Aftermath and Missing Dad

March 1, 2012

O.K., I was wrong.  The feature film documentary winner for the Oscars was  Undefeated, the football movie.  Should have guessed, I guess.  Underdogs.  The easy sympathy for the African-American team.   A settled nonissue

But here’s the deal, the straight skinny, though it’s not anything critics will like to admit.

Once you’ve written positively about a film, you do get invested in it one way or another.  First lesson in non-attachment, but then the Buddha never had to come up with an opinion on deadline.

And once you do, you’re hanging out there forever.  You just gotta be right.   So I wrote about Pina, I wrote about Paradise Lost 3: Purgatory.   And when you do that, you’re hanging out there for the world/internet to see.  Your dog is in the fight.

But I had no dog in the fight of the winners of the documentary short contest, and would have been theoretically pleased to have any of those fine sounding films win, though it would have definitely been a trip to see former star Dorothy Hart who gave up her Hollywood career in order to enter a nunnery fly up the stairs in her habit, should God is the Bigger Elvis have won.  She sure was impressive on the Red Carpet; dignified and the lovely blue eyes the same.  Plus, you can’t beat black and white for a formal event.

Nor can you really find much more of a noble cause than to have a film about “Saving Face” i.e. the eponymous title for the short film about Pakistani women permanently scarred by deliberate acid throwing.  I heard Daniel Junge, the film’s director, speaking by Skype in New York before the awards  were announced, and he said he had heard about the work of Dr. Muhammad Jawad on the BBC, the plastic surgeon who treated high profile model Katie Piper when she was attacked with acid by a disgruntled boyfriend.  Jawed, who is from Pakistan, voluntarily started to treat Pakistani women who were  victims of similar crimes and who had acid thrown at them out of anger, revenge, or simply to tether them to their husbands or families.    Yes, by now all know of the “accidental” kerosene oil burnings and deaths in India primarily in order to get ride of some brides so get another, and her dowry.   But the deliberate acid throwing was not as well known.

If you had to choose, in some ways the deliberate disfigurement seems even more cruel, a kind of living death of the face.    Still, of this terrible practice,  Junge said, “We (including his producer Sharmeen Obaid-Chinoy, a Pakistani Canadian) managed to find a redemptive story within.” He also observed that over one hundred such acid attacks in Pakistan are reported every year.

The image I remember most from this film is that it is one of the victims who looks ashamed as we first see her wrapped, covering her disfigurement, to protect the viewer from looking at her.  And when Dr. Jawad gently takes her wrappings/bandages off  (much more needed than just a protective veil) she looks more worried for us, than for herself.  It is quite shocking, and also quite moving to see the gentle humanity of the doctor, as he asks in the most humane way possible, “so you were never treated for this at all at the time?”

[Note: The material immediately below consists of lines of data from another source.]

-- ==== Sys2Proof/Machine/State.lean ====
section
/-!
DEFINITION. The state of the UZ-960 as plain data: every piece of state the spec gives the machine, each field with
its rule and, by its default, its value at reset. Where the spec gives no reset value the field is 0 or empty and the
comment names the log entry. Fields marked MODEL are the model's own.
-/
namespace Sys2Proof.Machine

/-! ### Traps -/

/-- Trap causes (Table 12-1). -/
inductive Cause where
  | undef | combo | priv | align | fabric | bulk | tile | budget | arith | gangfmt | delivery
  | attach | ttb | pair | save | brk | trap | hwfault
deriving DecidableEq, Repr

/-- A raised trap: cause, subcode, the record's address, and, for a failed job that surfaces (R264) or a boundary
trap, the job id, the ASYNC bit, the code offset and the object of the `cpy` or of the send, and the channel and MID of
the issuing firing; `stamp` is the cycle of a trap whose record is written later (R272). -/
structure Trap where
  cause : Cause
  sub : Nat := 0
  addr : Nat := 0
  job : Nat := 0
  async : Bool := false
  off : Option Nat := none
  obj : Option Nat := none
  chmid : Option (Nat × Nat) := none
  stamp : Option Nat := none
deriving DecidableEq, Repr

/-- A frame of interrupted state (R267): WP, PC, remaining budget, the faulting instruction's length, whether the
core was in bytecode mode, the trap with the place and the cycle at which it was raised, whether it was taken at a
boundary, and whether a firing ran. -/
structure Frame where
  wp : Nat
  pc : Nat
  budget : Nat
  len : Nat
  bc : Bool
  trap : Trap
  boundary : Bool
  idle : Bool
  insn : Nat
  ext : Nat
  obj : Nat := 0
  off : Nat := 0
  stamp : Nat := 0
deriving DecidableEq, Repr

/-! ### Channels, messages, tiles, jobs -/

/-- The control word of a channel (Table 8-1). -/
structure ChanCtl where
  entry : Nat := 0
  budget : Nat := 0
  wpi : Nat := 0
  rate : Nat := 0
  prio : Nat := 0
deriving DecidableEq, Repr

/-- A channel-table entry (Tables 8-1 to 8-3); BIND 0 unbound, 1 bound, 2 rebinding. -/
structure Chan where
  ctl : ChanCtl := {}
  bind : Nat := 0
  ready : Bool := false
  hold : Bool := false
  mask : Bool := false
  base : Nat := 0
  size : Nat := 0
  head : Nat := 0
  fill : Nat := 0
  skip : Nat := 0
  pend : ChanCtl := {}
deriving DecidableEq, Repr

/-- An entry of the header queue (R182): the header word and how many of the message's words earlier spans held. -/
structure Hdr where
  word : Nat
  done : Nat := 0
deriving DecidableEq, Repr

/-- What travels to a channel: an ordinary message, an enqueue (R197), a `chhold`/`chrdy` packet (R203), or a
packet of the sequence service that cancels nodes of a draft group or clears it (R413). -/
inductive MsgKind where
  | ordinary
  | enq (ack : Bool)
  | hold (v : Bool)
  | ready (v : Bool)
  | cancel (group mask : Nat)
  | clear (group : Nat)
deriving DecidableEq, Repr

/-- Where a message in flight is: on its way, refused (by a bound channel or not) with the reply on its way back, or
waiting to retry. -/
inductive MsgPhase where
  | going
  | refused (bound : Bool)
  | waiting
deriving DecidableEq, Repr

/-- A message, enqueue or packet (R182, R194-R203). `src` is none for a service (CLASS 3). `dest` is the destination
word; `toC` the physical core, for a service's packet. `off`, `obj`, `ch`, `mid` name the instruction and firing that issued it (R196). -/
structure Msg where
  src : Option CoreId
  ctx : Nat
  toC : Option CoreId := none
  dest : Nat
  hdr : Nat
  words : List Nat
  kind : MsgKind := .ordinary
  phase : MsgPhase := .going
  refusals : Nat := 0
  launch : Nat := 0
  off : Nat := 0
  obj : Nat := 0
  ch : Nat := 0
  mid : Nat := 0
deriving DecidableEq, Repr

/-- Tile states (R205). -/
inductive TileState where
  | empty | filling | ready | draining
deriving DecidableEq, Repr

/-- A tile-table entry (R205); NCH 0 is an undefined tile. -/
structure Tile where
  base : Nat := 0
  nch : Nat := 0
  st : TileState := .empty
  exp : Nat := 0
  arr : Nat := 0
  err : Bool := false
deriving DecidableEq, Repr
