/-- Physical rows for logical rows: kept or mapped ones where they fit, else the lowest free ones. `sd` is the machine with
the context's tables as the restore reads them. -/
def chooseRows (s sd : State) (g : Grid) (l : Launch) (ms : List (Nat × CoreId)) : List Nat → List (Nat × Nat) → Option (List (Nat × Nat))
  | [], acc => some acc
  | m :: rest, acc =>
    let ok (r : Nat) : Bool := rowFits s l ms m r && acc.all (fun p => p.2 != r)
    let pick : Option Nat := match keptRow sd l ms m with
      | some r => if ok r then some r else none
      | none => match (gridRow g m).filter ok with
        | some r => some r
        | none => (List.range 2048).find? (fun r => ok r && !s.placedCores.any (fun e =>
            e.1.cls == .compute && e.2.ctx == l.ctx && rowOf e.1 == r))
    match pick with
    | some r => chooseRows s sd g l ms rest (acc ++ [(m, r)])
    | none => none

/-- The cores on which an evicted gang can go. -/
def restorePlaces (s : State) (l : Launch) (g : Gang) : Option (List (Nat × CoreId)) :=
  if kernelClass l ≠ 0 then
    let cs := ((classCores s l).filter (coreFree s l)).take g.members.length
    if cs.length = g.members.length then some (cs.map (fun c => (c.idx, c))) else none
  else
    let rows := (g.members.map (fun m => m.1 / 8)).eraseDups
    (chooseRows s (loadDesc s l.ctx) (gridOf s l.ctx) l g.members rows []).map (fun rs =>
      g.members.map (fun m => (m.1, coreAt ((alookup (m.1 / 8) rs).getD 0) (placeOf m.2))))

/-- A table entry (R361). -/
def mapEntry (row k : Nat) : Nat := 2 ^ 31 + row % 64 * 2 ^ 16 + row / 64 * 2 ^ 8 + k

/-- The core-table and route-table entries of a restored core written. -/
def writeEntries (s : State) (ctx n : Nat) (c : CoreId) : State :=
  let a := field (ctxWord s ctx 0x08) 47 0 + 4 * n
  let b := field (ctxWord s ctx 0x10) 47 0 + 4 * (n / 8)
  let s1 := (svcWrite s ctx a (toBytes 4 (mapEntry (rowOf c) (placeOf c)))).getD s
  (svcWrite s1 ctx b (toBytes 4 (mapEntry (rowOf c) 0))).getD s1

/-- An evicted gang on its way back: its cores restore. For control and gateway cores the saved cores take the new
indices. -/
def restoreGang (s : State) (l : Launch) (g : Gang) (ms : List (Nat × CoreId)) : State :=
  let s0 := if kernelClass l = 0 then s else
    { s with saves := s.saves.map (fun v =>
        match (g.members.zip ms).find? (fun p => v.ctx == l.ctx && v.core.launch == l.id && v.core.gang == g.idx && v.logical == p.1.1) with
        | some p => { v with logical := p.2.1 }
        | none => v) }
  let s0' := if kernelClass l = 0 then ms.foldl (fun s m => writeEntries s l.ctx m.1 m.2) s0 else s0
  let s1 := loadDesc (ms.foldl (fun s m => giveCore s l g.idx m.1 .restoring l.sliceExp m.2) s0') l.ctx
  modLaunch s1 l.ctx l.id (fun x => { x with
    gangs := x.gangs.map (fun y => if y.idx = g.idx then { y with members := ms, evicted := false } else y) })

/-- The first evicted gang of a launch restored, where it fits. -/
def restoreFirst (s : State) (l : Launch) : State × Nat :=
  match l.gangs.find? (·.evicted) with
  | none => (s, 0)
  | some g =>
    match restorePlaces s l g with
    | none => (s, 0)
    | some ms =>
      let r := clearCores s l (ms.map (·.2))
      if r.2 then (restoreGang r.1 l g ms, 1) else (r.1, 0)
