/-- The words of the records of parked jobs: the job block of each (R210); its next chunk, kind and destination fields take
the two words that the block reserves, as the device chooses (log 12). -/
def jobRecords (page : Nat) (js : List Job) (m : Mem) : Mem :=
  ((List.range js.length).zip js).foldl (fun m p =>
    let j := p.2
    memPut m (0x14800 + 64 * p.1) (([j.src, j.dst, (j.sstr % 2 ^ 64).toNat, j.mbx, j.msg, j.mdata].map (toBytes 8)).flatten ++
      (List.range 16).map (fun i => Config.statePage page (0x1000 + 16 * p.1 + i)))) m

/-- The image of a slot, without tags: local store without volatile bytes, accumulators, state page, parked jobs. -/
def slotMem (k : Core) (vol : List (Nat × Nat)) (page : Nat) (js : List Job) : Mem :=
  jobRecords page js
    (clearRanges (memSlice k.ls 0 0x12000) vol ++ memShiftUp (memSlice k.acc 0 0x2000) 0x12000 ++ pageMem page 0x14000 0x1000)

/-- A slot written with its tags and SGEN. -/
def writeSlot (s : State) (ctx n sgen : Nat) (k : Core) (vol : List (Nat × Nat)) (page : Nat) (js : List Job) : Option State := do
  let a := slotAddr s ctx n
  let m := slotMem k vol page js
  let s1 ← svcPutRanges ctx a m s (outside 0 0x12000 (sortBy (·.1) vol) ++ [(0x12000, 0x15000)])
  let tags := memWrite (tagMem s ctx a sgen m 21 0x15000) 0x150F8 8 sgen
  svcPutRanges ctx a tags s1 [(0x15000, 0x150A8), (0x150F8, 0x15100)]

/-- What of a row a launch claimed. -/
def claimedRow (r : Row) (key : Nat) : Row :=
  { rs := [], rings := r.rings.map (fun g => if g.claim = some key then g else {})
    slip := if r.slipClaim = some key then r.slip else [], slipLoaded := r.slipLoaded && r.slipClaim == some key
    slipClaim := if r.slipClaim = some key then some key else none }

/-- The row-store ranges of the claimed rings. -/
def claimedRanges (r : Row) (key : Nat) : List (Nat × Nat) :=
  (r.rings.filter (fun g => g.claim == some key && g.count != 0)).map (fun g => (g.base, g.base + g.size * g.count))

/-- The place of the slip matrix in a row record, in the part that R368 leaves to it (log 12). -/
def slipOffset : Nat := 0x29000 + Config.slipPlace % 0x4000

/-- A row record written with its tags; its pages are taken as they then stand in the record. -/
def writeRowRecord (s : State) (ctx m key sgen row page : Nat) : Option State := do
  let a := rowAddr s ctx m
  let r := s.row row
  let s0 ← svcPutRanges ctx a r.rs s (claimedRanges r key)
  let s1 ← svcPutRanges ctx a (memShiftUp (memSlice r.slip 0 0x2000) slipOffset) s0
    (if r.slipClaim = some key then [(slipOffset, slipOffset + 0x2000)] else [])
  let s2 ← svcPutRanges ctx a (pageMem page 0x28000 0x1000) s1 [(0x28000, 0x29000)]
  let now ← svcGetRange ctx a 8 s2 0 0x2F000
  svcPutRanges ctx a (tagMem s ctx a sgen now 47 0x2F000) s2 [(0x2F000, 0x2F178)]

/-- The drain of R367, step 1: counts, kiln operations and jobs. -/
def drained (s : State) (c : CoreId) : Bool :=
  let k := s.core c
  k.kout == 0 && releaseReady k && k.ctm == 0 && !jobsLeft s c false

/-- Saggars whose parts lie on a core. -/
def saggarsOn (s : State) (c : CoreId) : List Nat :=
  (s.saggars.filter (fun e => (e.2.st == 1 || e.2.st == 2) && partMeetsCore s e.2 c (0, 0x12000))).map (·.1)

/-- A gang whose cores have all left is evicted. -/
def markEvicted (s : State) (ctx id : Nat) : State :=
  modLaunch s ctx id (fun l => { l with gangs := l.gangs.map (fun g =>
    if !g.members.isEmpty && g.members.all (fun m => let k := s.core m.2; k.life == .free || k.ctx != ctx || k.launch != id)
    then { g with evicted := true } else g) })

/-- The core leaves: its save is kept, the row record is written with the launch's last core there, and it is zeroed and
freed. -/
def leaveCore (s : State) (c : CoreId) (v : Save) (page : Nat) : Option State :=
  let k := s.core c
  let last := c.cls == .compute && !(rowCores (rowOf c)).any (fun x => x != c && (s.core x).life != .free && (s.core x).lkey == k.lkey)
  let done (s : State) : State :=
    markEvicted (freeCores { s with saves := s.saves ++ [v] } [c] (fun _ => true)) k.ctx k.launch
  if last then
    (writeRowRecord s k.ctx (k.logical / 8) k.lkey v.sgen (rowOf c) page).map (fun s1 =>
      done { s1 with rowSaves := s1.rowSaves ++ [{ ctx := k.ctx, lrow := k.logical / 8, launch := k.launch,
                                                   row := claimedRow (s.row (rowOf c)) k.lkey, sgen := v.sgen, page := page }] })
  else some (done s)

/-- EVICTION_SAVE: once the core has drained and its saggars have left, its slot is written and it is freed. -/
def evictionSave (s : State) (c : CoreId) : State :=
  let k0 := s.core c
  if k0.life != .saving || !drained s c then s
  else
    let on := saggarsOn s c
    let s0 := (on.filter (fun i => (sagOf s i).st == 1)).foldl evictSag s
    if !(saggarsOn s0 c).isEmpty then s0
    else
      let jobs := s0.jobs.filter (fun j => j.core == c)
      let s1 := withdrawParked s0 c
      let k := writeBack (s1.core c)
      let vol := match findLaunch s1 k.ctx k.launch with | some l => volatileRanges l | none => []
      let sgen := ctxWord s1 k.ctx 0x58
      let page := s1.fresh
      let s2 := { s1 with fresh := s1.fresh + 2 }
      let slot := c.cls == .compute && k.pst != .checker
      let v : Save := { ctx := k.ctx, logical := coreNumber c k, core := if slot then { k with ls := [], acc := [] } else k
                        sgen := sgen, jobs := jobs, volatile := vol, page := page }
      match (if slot then writeSlot s2 k.ctx k.logical sgen k vol page jobs else some s2) with
      | none => loseContext s2 k.ctx c (slotAddr s2 k.ctx k.logical)
      | some s3 => (leaveCore s3 c v (page + 1)).getD (loseContext s3 k.ctx c (rowAddr s3 k.ctx (k.logical / 8)))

Another has successfully brought a lawsuit case against her husband, but too many of the damages remain.

26-year-old Rukhsana Yasir, the pivotal character of Academy award-winning

documentary

As Lucy Walker said when starting to speak about her film The Tsunami and the Cherry Blossom in a the pre-Oscar event at the Paley Center,  “This is a tough act to follow.”   She or rather they did though.  It was perhaps her partner-producer, Kira Carstensen, however who had the most surprising thing to say, when I asked her the standard women in documentaries question: If there is a difference in the way women make documentaries, she said, it may be because they are better at listening and are therefore a natural for the form.

Interesting.

Sharmeen Obaid-Chinoy, left, and Daniel Junge pose with their Oscars for best documentary short for Saving Face,  airing on PBS March 8.  

 

Still, one of the most piercing comments about the possibilities of winning an Oscar came from James Spione, the director of Incident in New Baghdad, the only documentarian at the event who was “self-funded.”   If you start to think you might win an Oscar, he said, you will most likely never get your film going.  But after awhile, you do start to daydream a bit about and . . . .  . . .

And before leaving entirely the topic of the Oscars, for this year anyway, you have to think about acceptance speeches, and giving thanks.  I slipped up on that one myself, in not giving credit and thanks to director-photographer Jay Rappoport, who generously and professionally filmed my interview with Lise Birk Pederson, the director of Putin’s Kiss (see my first blog entry).

Speaking of daydreaming, it is a strong component in Boy, the second feature from New Zealand director Taika Waititi, using his own hometown of Waihau Bay as the setting for a movie about the indigenous culture as it is now, for Maoris (Waititi is himself a Maori).  The plot centers on the return from jail of a missing Dad, to his two boys, one of which is the “star” of the film, James Rolleston.   He is a Boy, but he has to be mother to a passel of kids he must look after while his aunt and grandmother are either working five jobs to make ends meet, or are not around.

I saw the film at a sneak screening at the Museum of American Indian in downtown Manhattan, and it’s easy to see why the film’s promoters chose this as a venue: the windswept desolate and dirt poor elements are parallels not to be ignored, as well as the propensity of the male members of the indigenous peoples to be on the dole, to use drugs (in New Zealand apparently it’s marijuana), to have depressingly lost all direction in life.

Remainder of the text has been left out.